A project investigation leading to a thesis, or written report under the direction of a faculty member. A prospectus must be accepted prior to registration.

Prerequisite: You must be in the School of Science and Engineering Graduate program.

COMP-SCI 5690 Advanced Special Topics Credits: 1-3

A lecture course presenting advanced research level topics. This course is intended to allow faculty and visiting scholars to offer special courses in selected research areas.

Prerequisites: Ph.D. Candidacy and you must be in the School of Science and Engineering Graduate program.

COMP-SCI 5690ND Advanced Special Topics Credits: 1-3

COMP-SCI 5697 Directed Readings Credits: 1-3

Readings in an area selected by the doctoral student in consultation with a doctoral faculty member. Arrangements must be made prior to registration.

COMP-SCI 5698 Advanced Research Seminar Credits: 1-3

Advanced research by a group of doctoral students based on intensive readings from the current research literature under the direction of one or more doctoral faculty. Original research results of each student are exchanged by presentations and group discussion. Arrangements must be made prior to registration.
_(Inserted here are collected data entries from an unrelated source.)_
/-- What a training attempt makes of a port (R444): UP8, UP4 with its half, or a failed attempt. -/
def trained (x : SupPort) (r : TrainResult) : Option SupPort :=
  match r, x.narrow with
  | .all, false => some { x with st := .up8, fails := 0 }
  | .all, true => some { x with st := .up4, fails := 0 }
  | .low, n => if n && x.half then none else some { x with st := .up4, half := false, fails := 0, narrow := true }
  | .high, n => if n && !x.half then none else some { x with st := .up4, half := true, fails := 0, narrow := true }
  | .fail, _ => none

/-- TRAIN_END: training ends UP8 or UP4 and the held flits are sent; a third failed attempt in a row takes the port DOWN, and its
held comets are dropped (R444). -/
def execTrainEnd (k : Fin 18) (r : TrainResult) (s : State) : Res :=
  .next (
    let x := tget SupPort.reset s.dev.sup k.val
    let set (y : SupPort) : State := s.modDev fun d => { d with sup := tput .reset d.sup k.val y }
    if x.st != .train then s
    else match trained x r with
      | some y =>
        let t := set y
        { t with comets := t.comets.map fun (o : OutComet) => if o.port = k.val then { o with held := false } else o }
      | none =>
        if x.fails + 1 < 3 then set { x with fails := x.fails + 1 }
        else (set { x with st := .down, fails := 0, narrow := false }).dropHeld k.val)

/-! ### Limits in time (R434, R444, R445) -/

/-- A load or atomic over PCIe, or the read of a FEED, whose value has not arrived within PCICTL.CTO (R434, R445). -/
def State.late (s : State) (r : ExtReq) : Bool :=
  r.kind == 0 && r.wr.isNone && decide (r.born + s.dev.cto * msClk ≤ s.clk.toNat) &&
    (s.accs.any (fun a => a.id == r.id) || s.queues.any fun (_, x) => x.feed == some (r.id, false))

/-- Training that has lasted 2 ms ends. The spec gives no result for it: the port goes DOWN (R444; DESIGN CHOICE, log 107). -/
def State.trainLate (s : State) (k : Nat) : State :=
  let x := tget SupPort.reset s.dev.sup k
  if x.st == .train && decide (x.since + 2 * msClk ≤ s.clk.toNat) then
    (s.modDev fun d => { d with sup := tput .reset d.sup k { x with st := .down, fails := 0, narrow := false } }).dropHeld k
  else s

/-- What comes about because its time has passed: completion timeouts and the end of training (R434, R444). -/
def State.expire (s : State) : State :=
  let t := (s.ext.filter s.late).foldl State.failReq s
  (tkeys t.dev.sup).foldl State.trainLate t

/-! ### Ethernet (R442, R444) -/

/-- CONNECTION_FAILURE: the connection of a port drops its queued comets and reports them (R442). -/
def execConnectionFailure (e : Fin 8) (s : State) : Res := .next (s.dropHeld (18 + e.val))

/-- ETHERNET_LINK_CHANGE: ETHCTL.UP follows the link of an enabled port; a dropped port stops its connections (R442, R444). -/
def execEthernetLinkChange (e : Fin 8) (up : Bool) (s : State) : Res :=
  .next (
    let x := tget EthPort.reset s.dev.eth e.val
    let on := up && x.en
    let s := s.modDev fun d => { d with eth := tput .reset d.eth e.val { x with up := on } }
    if on then s else s.dropHeld (18 + e.val))

/-! ### The debug service (R370) -/

/-- DEBUG_FRAME_WRITE: firmware writes into the frame of a saved task whose context does not run; a write after the restore has
begun is lost (R370). -/
def execDebugFrameWrite (clu frame off : Nat) (bs : List Byte) (s : State) : Res :=
  .next (if clu < 12 && frame < 32 && decide (off + bs.length ≤ 0x104000) then
      match s.frameOwner clu frame with
      | some (g, _, _) => if (s.ctx g.ctx).seq.isSome then s else s.put (s.frameLoc clu frame + off) bs
      | none => s
    else s)

end Sys2Proof.Machine
end

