-- ==== Sys2Proof/Machine/Dispatch.lean ====
section
/-! DEFINITION. One arm per instruction: each calls its meaning. -/
namespace Sys2Proof.Machine
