-- ==== Sys2Proof/Machine/Core.lean ====
section
/-! DEFINITION. The machine as the host takes it. -/

def Sys2Proof.core : Host.Core :=
  { State := Sys2Proof.Machine.State, Fault := Sys2Proof.Machine.Fault, Refusal := Sys2Proof.Machine.Refusal,
    step := Sys2Proof.Machine.step, reset := Sys2Proof.Machine.State.reset }
end

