/-- R102, R191 to R196: a FENCE stands among the stream's accesses until what its mask covers has reached its scope; PROBE gives the
slot of a hit, and on a miss takes a victim way, queues its fill, charges the token by the block and (with a miss target) goes there; SBIND
queues its binding for the bundles that follow; SFLUSH charges its token and waits for the streams it names. -/
def Obligations.FenceProbeAndStreams : Prop :=
  (∀ (mask : BitVec 16) (scope : Scope) (pr : Pred) (s : State), s.enabled pr = true → (scope != .stream && s.windowOpen) = false →
    let f : Access :=
      { id := s.nextId, task := s.taskOf s.focus.eng, eng := s.focus.eng, sec := s.focus.sec, kind := .fence mask, cls := 0, ann := .plain,
        scope := scope, sobj := false, window := false, far := false, t := .n64, parts := [], tagQ := none, dst := .none, tok := none, vis := 0, taken := none, takenTag := false,
        obj := (noCtx, 0), parked := false, pc := s.fs.pc }
    exec (.fence mask scope pr) s = .next
      { onStream s (fun y => { y with cq := y.cq.fence mask }) with accs := dropFences (s.accs ++ [f]), nextId := s.nextId + 1 }) ∧
  (∀ (x : AProbe) (disp : BitVec 12) (s : State) (b : Word), s.enabled x.pr = true → s.g? .i64 x.b = some b →
    let h := s.h x.h
    let a := (h.cur : Int) + b.toInt
    let c := cluOf s.focus.eng
    let y := s.clu c
    let blk := a.toNat / 2 ^ y.cacheK
    let sets := y.cacheB / 4
    let set_ := (blk ^^^ (h.oid % 4096)) % sets
    let slot (w : Nat) : Word := .ofNat 64 ((w * sets + set_) * 2 ^ y.cacheK)
    Permits h rR a 1 → h.has rS = false → y.cacheB ≠ 0 →
    (∀ w, y.probe set_ h.oid blk = .hit w →
      exec (.probe x) s = .next (gResult s x.d 4 (slot w) 0) ∧ exec (.probeMissTarget x disp) s = .next (gResult s x.d 4 (slot w) 0)) ∧
    (∀ w rot, y.probe set_ h.oid blk = .victim w rot → (s.fs.tok x.tok.val).toNat + 2 ^ y.cacheK < 2 ^ 32 →
      let job : FillJob :=
        { id := s.nextId, eng := s.focus.eng, sec := s.focus.sec, task := s.taskOf s.focus.eng, tok := x.tok.val, cls := x.cls, pc := s.fs.pc,
          ctx := s.fctx, h := h, blk := blk, set_ := set_, way := w, landed := 0, retry := 0, retryAt := none }
      let y1 : Cluster := { y with
        tagTable := tput .invalid y.tagTable (set_ * 4 + w) (.filling h.oid blk)
        rot := if rot then tput 0 y.rot set_ ((w + 1) % 4) else y.rot
        fills := y.fills ++ [job] }
      let t := gResult { onStream s (charge x.tok.val (2 ^ y.cacheK)) with nextId := s.nextId + 1, clusters := tput .reset s.clusters c y1 }
        x.d 4 (slot w) 0
      exec (.probe x) s = .next t ∧ exec (.probeMissTarget x disp) s = .next (goes t (s.fs.pc + 64 * disp.signExtend 64)))) ∧
  (∀ (x : ASbind) (s : State) (b : Word) (o : ObjEnt), s.g? .i64 x.b = some b →
    let h := s.h x.h
    let geo := [0, 1, 2, 3].map fun j => if x.gc.val + j = 0 then 0 else tget 0 s.fs.g (x.gc.val + j)
    let r := if x.write then rW else rR
    let a : Int := h.cur + b.toInt
    Permits h r (a + (geoSpan geo).1) 256 → Permits h r (a + (geoSpan geo).2) 256 → b.toInt % 64 = 0 →
    (∀ w ∈ geo, geoStride w % 64 = 0) → h.has rS = false → s.objEnt s.fctx h.oid = some o → o.space.val = 0 →
    o.clu = cluOf s.focus.eng →
    (16 ≤ s.fe.strmBuf → exec (.sbind x) s = .next { s with slot := .stall }) ∧
    (s.fe.strmBuf < 16 → exec (.sbind x) s = .next { onEngine s fun e =>
      { e.modStr s.focus.sec fun y => { y with lags := y.lags ++ [⟨s.nextId, y.cycle, .strm (some x.cls)⟩] } with
        nbind := e.nbind ++ [(x.k.val, ⟨s.nextId, x.write, h.move b.toInt, geo, x.cls, 0, []⟩)] } with nextId := s.nextId + 1 })) ∧
  (∀ (k : Option (Fin 8)) (unb : Bool) (tok : Fin 8) (s : State), (s.fs.tok tok.val).toNat + 1 < 2 ^ 32 →
    let named := match k with | some j => [j.val] | none => [0, 1, 2, 3, 4, 5, 6, 7]
    let ks : List (Nat × Nat) := named.filterMap fun j => match s.bind j with
      | some b => if b.write then some (j, b.next + strmPending s.fe.prim j) else none
      | none => none
    (16 ≤ s.fe.strmBuf → exec (.sflush k unb tok) s = .next { s with slot := .stall }) ∧
    (s.fe.strmBuf < 16 → exec (.sflush k unb tok) s = .next { onEngine s fun e =>
      { e.modStr s.focus.sec fun y => { charge tok.val 1 y with lags := y.lags ++ [⟨s.nextId, y.cycle, .strm none⟩] } with
        flushes := e.flushes ++ [⟨ks, if unb then named else [], some tok.val, (s.fs.pend.map (·.due)).foldl max 0, none⟩] } with
      nextId := s.nextId + 1 }))

/-! ### The V slots -/

/-- R201, R206 to R208: the integer element operations of the V slots: each active element holds the exact result wrapped to W bits, or
clamped with SAT; VMIN and VMAX compare as t, VABS and VNEG may overflow their range, the shifts read their count as nW, VPCNT counts one bits. -/
def Obligations.VectorIntegers : Prop :=
  ∀ (x : VBin) (y : VUn) (s s1 s2 u : State) (a b : Vec), x.t.isInt = true → y.t.isInt = true →
    let A (i : Nat) : Int := rdInt x.t (lane x.t a i)
    let B (i : Nat) : Int := rdInt x.t (lane x.t b i)
    let Y (i : Nat) : Int := rdInt y.t (lane y.t a i)
    let gives (d : VDst) (L : Nat) (t : ElemType) (s0 : State) (pr : Pred) (f : Nat → Nat × Flags) : Prop := VGives s0 d L t (s.active pr) f u
    (ReadsV x.t x.a s s1 a → ReadsV x.t x.b s1 s2 b →
      (gives x.d 1 x.t s2 x.pr (fun i => intResult x.t x.sat (A i + B i)) → exec (.vadd x) s = .next u) ∧
      (gives x.d 1 x.t s2 x.pr (fun i => intResult x.t x.sat (A i - B i)) → exec (.vsub x) s = .next u) ∧
      (gives x.d 3 x.t s2 x.pr (fun i => intResult x.t x.sat (A i * B i)) → exec (.vmul x) s = .next u) ∧
      (gives x.d 1 x.t s2 x.pr (fun i => (wrapInt x.t (min (A i) (B i)), 0)) → exec (.vmin x) s = .next u) ∧
      (gives x.d 1 x.t s2 x.pr (fun i => (wrapInt x.t (max (A i) (B i)), 0)) → exec (.vmax x) s = .next u) ∧
      (gives x.d 1 x.t s2 x.pr (fun i => (lane x.t a i &&& lane x.t b i, 0)) → exec (.vand x) s = .next u) ∧
      (gives x.d 1 x.t s2 x.pr (fun i => (lane x.t a i ||| lane x.t b i, 0)) → exec (.vor x) s = .next u) ∧
      (gives x.d 1 x.t s2 x.pr (fun i => (lane x.t a i ^^^ lane x.t b i, 0)) → exec (.vxor x) s = .next u)) ∧
    (ReadsV x.t x.a s s1 a → ReadsV x.t.unsignedOf x.b s1 s2 b →
      let n (i : Nat) : Nat := lane x.t.unsignedOf b i
      let W := x.t.width
      (gives x.d 1 x.t s2 x.pr (fun i => intResult x.t x.sat (A i * 2 ^ n i)) → exec (.vshl x) s = .next u) ∧
      (gives x.d 1 x.t s2 x.pr (fun i => (lane x.t a i / 2 ^ n i, 0)) → exec (.vshr x) s = .next u) ∧
      (x.t.isSigned = true → gives x.d 1 x.t s2 x.pr (fun i => (wrapInt x.t (A i / 2 ^ n i), 0)) → exec (.vsar x) s = .next u) ∧
      (x.t.isSigned = false → gives x.d 1 x.t s2 x.pr (fun i =>
          (wrapInt x.t ((if 2 ^ (W - 1) ≤ lane x.t a i then (lane x.t a i : Int) - 2 ^ W else lane x.t a i) / 2 ^ n i), 0)) →
        exec (.vsar x) s = .next u)) ∧
    (ReadsV y.t y.a s s1 a →
      (gives y.d 1 y.t s1 y.pr (fun i => intResult y.t y.sat ((Y i).natAbs : Int)) → exec (.vabs y) s = .next u) ∧
      (gives y.d 1 y.t s1 y.pr (fun i => intResult y.t y.sat (-(Y i))) → exec (.vneg y) s = .next u) ∧
      (gives y.d 2 y.t s1 y.pr (fun i => ((rangeFrom 0 y.t.width).countP fun k => (lane y.t a i).testBit k, 0)) → exec (.vpcnt y) s = .next u))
Prerequisite: You must be in the School of Science and Engineering Graduate program.

COMP-SCI 5699A Research And Dissertation Research In Computer Science Credits: 1-12

Doctoral research in computer science.

Prerequisite: You must be in the School of Science and Engineering Graduate program.

COMP-SCI 5899 Required Grad Enrollment Credit: 1

Prerequisite: You must be in the School of Science and Engineering Graduate program.